Curieux projet que ce Ash And Coal, jardin secret cultivé par des musiciens issus de la scène metal suédoise, au pedigree relativement confidentiel (Algaion, Thorncladd...) et auxquels il aura fallu presque dix ans pour enfanter "Legacy" que plusieurs ébauches ont toutefois préparé sans pour autant attirer sur eux la lumière. Venu (presque) de nulle part donc, ce galop d'essai surprend néanmoins agréablement par sa maîtrise d'un gothic rock typiquement scandinave, plus que pour une personnalité vraiment affirmée qui lui fait, pour l'instant du moins, encore défaut.
Gageons que les années et la maturité viendront à coup sûr gommer cet air de déjà-entendu qui imprègne ces compositions néanmoins ciselées à la manière d'une orfèvrerie qu'une tristesse inexorable cloue cependant au sol. Minée par des regrets que rien même le temps ne peut effacer, cette offrande déroule une trame d'une lenteur pesante, figée par le froid et une nuit blafarde. De rares titres, emportés par un tempo plus soutenu mais timide, tels ce 'Everyone's a Misanthrope' au pouls très rock ou 'Never Learn', entame pulsative du plus bel effet, viennent quelque peu briser cette linéarité qui pourtant, loin d'être fâcheuse, participe finalement de cette mélancolie insondable qui bouche l'horizon.
Faussement monotone, "Legacy" trempe ses ambiances dans une palette en noir et blanc, vierge de couleurs lumineuses ou gaies, cathédrale de douleur dont le chant profond et déchirant de Viktor Klint ('War Is Coming') et les guitares entêtantes ('The Eating Fire', sans doute le morceau le plus sombre du lot et donc le plus réussi) ou plus nerveuses, constituent les principaux arc-boutants. Ecrit à l'encre noire du désespoir, chaque titre, au format calibré, se dévoile peu à peu, abritant des trésors d'écriture qui éclosent en un bouquet d'émotions contrites. Les mélodies glacées qui coulent dans les veines bleutées des 'Black Waters', 'Tell Them Not To Be Afraid' et autre 'Evil One', creusent de profonds stigmates dans la peau, rendant leur écoute puissamment addictive, quand bien même elles n'ont rien d'originales.

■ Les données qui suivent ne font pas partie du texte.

-- ==== Sys2Proof/Machine/Matrix.lean ====
section
/-!
DEFINITION. The matrix instructions (12 R227 to R241): MZ, MMA and MMAS, MDRAIN with its drain generator, MSPILL and MFILL.
Their checks are made at issue; a pass of a multiply and a row of the others is a step of its own.
-/

namespace Sys2Proof.Machine

/-! ### Checks (R227, R231) -/

/-- Whether a shape from zD lies in the block's tiles. -/
def shapeFits (b : Block) (sh : Shape) (d : Nat) : Bool :=
  let (m, n) := shapeDims sh
  decide (d + m * n ≤ b.ztiles.length)

/-- The operand of a matrix source, its descriptor read from the s registers (R225); none for a reserved format. -/
def operandOf (r : Regs) : MSrc → Option MOp
  | .tile y f => some (.tile y.toNat f)
  | .desc q =>
    let w := r.rdN .ctl q.toNat 2
    (mfmtOfCode (bitsAt w 28 4)).map fun f => .desc (bitsAt w 0 24) (bitsAt w 32 16) (bitsAt w 48 16) f

/-- Whether two formats may meet (R224). -/
def pairOk (a b : MFmt) : Bool := if mfmtBytes a = 1 then mfmtBytes b = 1 else a == b

/-- How one operand is laid out: stored row bytes, logical blocks of 16 a row, tiles. -/
structure Lay where
  row : Nat
  e : Nat
  tiles : Nat
  /-- y tiles to a slice: a pair for MMAS's B (R230) -/
  ys : Nat
  deriving DecidableEq, Repr

/-- Whether a source's tiles belong to the block, or its rows do not overlap (R231, fifth row). -/
def operandOk (b : Block) (o : MOp) (l : Lay) : Bool :=
  match o with
  | .tile y _ => decide (y + l.tiles * l.ys ≤ b.ytiles.length)
  | .desc _ rp _ _ => decide (l.row ≤ rp)

def operandAligned : MOp → Bool
  | .tile _ _ => true
  | .desc base rp _ _ => base % 16 == 0 && rp % 16 == 0

/-- The first byte past a descriptor's tiles and side arrays that the block lacks (R231, last row). -/
def operandInside (b : Block) (o : MOp) (l : Lay) : Bool :=
  match o with
  | .tile _ _ => true
  | .desc base rp tp f => (List.range l.tiles).all fun t =>
      let o := base + 128 * t * tp
      decide (o + 63 * rp + l.row ≤ b.v.scr) && (mfmtBytes f != 1 || decide (o + 64 * rp + 2 * 64 * l.e ≤ b.v.scr))

/-- MMAS's kept elements per 128 (R228). -/
def nkOf : NK → Nat
  | .k16 => 16
  | .k32 => 32
  | .k64 => 64

/-- The groups of a logical row of MMAS: start and length (R230). -/
def sparseGroups (k : Nat) : List (Nat × Nat) :=
  (List.range (ceilDiv k 128)).map fun g => (128 * g, min 128 (k - 128 * g))

/-- The kept elements of a row in order: the start and length of their groups (R230). -/
def keptOf (nk k : Nat) : List (Nat × Nat) :=
  (sparseGroups k).flatMap fun g => List.replicate (nk * g.2 / 128) g

/-- A matrix multiply as issued: its operands, its layout, and the sparse metadata (nk, MBASE). -/
structure MulOp where
  sh : Shape
  d : Nat
  a : MOp
  b : MOp
  la : Lay
  lb : Lay
  sparse : Option (Nat × Nat)
  deriving DecidableEq, Repr

/-- The checks made at issue, in order (R231). -/
def mulCheck (b : Block) (m : MulOp) (metaHigh : Bool) : Option Nat :=
  let keep := match m.sparse with | some (nk, _) => (keptOf nk (2 * mfmtK m.a.fmt)).length | none => 0
  let metaBad := match m.sparse with
    | some (_, mb) => !decide (mb + 64 * m.la.tiles * keep ≤ b.v.scr)
    | none => false
  let metaOdd := match m.sparse with | some (_, mb) => mb % 16 != 0 | none => false
  if !shapeFits b m.sh m.d || !pairOk m.a.fmt m.b.fmt || !operandOk b m.a m.la || !operandOk b m.b m.lb || metaHigh then some 3
  else if !operandAligned m.a || !operandAligned m.b || metaOdd then some 5
  else if !operandInside b m.a m.la || !operandInside b m.b m.lb || metaBad then some 7
  else none

/-- MMA's operands from the registers (R228, R229). -/
def mulOf (r : Regs) : Instr → Option MulOp
  | .mma _ sh d a b => (operandOf r a).bind fun oa => (operandOf r b).map fun ob =>
      let (m, n) := shapeDims sh
      ⟨sh, d.toNat, oa, ob, ⟨384, 24, m, 1⟩, ⟨384, 24, n, 1⟩, none⟩
  | .mmas _ sh nk d sa b => (operandOf r (.desc sa)).bind fun oa => (operandOf r b).map fun ob =>
      let (m, n) := shapeDims sh
      let k := nkOf nk
      ⟨sh, d.toNat, oa, ob, ⟨384 * k / 64, 48, m, 1⟩, ⟨768, 48, n, 2⟩,
        some (k, bitsAt (r.rd .ctl (sa.toNat + 2)).toNat 0 24)⟩
  | _ => none

/-! ### Passes (R229, R230, R232) -/

/-- Element `k` of row `i` of an operand's slice `t`, dense or a logical row of a pair (R229, R230). -/
def denseEl (b : Block) (o : MOp) (l : Lay) (t i k : Nat) : FVal :=
  match o with
  | .tile y f =>
    let per := mfmtK f
    tileEl b (y + l.ys * t + k / per) f i (k % per)
  | .desc base rp tp f => descEl b base rp tp f l.e t i k k

/-- The contributions to one element of a pass, in order: dense by k, sparse by kept element (R229, R230). -/
def passTerms (b : Block) (m : MulOp) (mi ni i j : Nat) : List FVal :=
  match m.sparse with
  | none => (List.range (mfmtK m.a.fmt)).map fun k => vmul (denseEl b m.a m.la mi i k) (denseEl b m.b m.lb ni j k)
  | some (nk, mb) =>
    let kept := keptOf nk (2 * mfmtK m.a.fmt)
    (List.range kept.length).filterMap fun e =>
      match kept[e]? with
      | none => none
      | some (g0, len) =>
        let x := scrGet b.scr (mb + (64 * mi + i) * kept.length + e) 1 % 128
        if x ≥ len then none
        else
          let av := match m.a with
            | .desc base rp tp f => descEl b base rp tp f 48 mi i e (g0 + x)
            | .tile _ _ => .nan
          some (vmul av (denseEl b m.b m.lb ni j (g0 + x)))

/-- One pass: every element of one z tile (R229). -/
def runPass (s : State) (uid : Nat) (m : MulOp) (t : Nat × Nat × Nat) : State :=
  match blockOf s uid with
  | none => s
  | some b =>
    let old := zTileOf b (m.d + t.1)
    let els := (List.range 64).flatMap fun i => (List.range 64).map fun j =>
      (64 * i + j, ZEl.ofLa ((passTerms b m t.2.1 t.2.2 i j).foldl La.contribute (old.el i j).la))
    setZTile s uid (m.d + t.1) fun z => { z with els := els }

/-- A unit takes the mode of the alarm at a pass boundary (R244). -/
def passBoundary (s : State) (b : Block) : State :=
  modCore s (coreIndex b.die b.core) fun c => { c with narrow := s.power.alarm }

Proche de l'école dépressive finlandaise, celle de Sentenced notamment, les Suédois inoculent leur venin avec une science aiguisée du riff obsédant, de la note poignante qui fait mouche à tous les coups, qui touche en plein cœur. De fait, "Legacy" est une réalisation qu'il est difficile de prendre véritablement en défaut. Seules ses influences encore trop prégnantes l'empêchent de s'élever au niveau d'un très grand disque.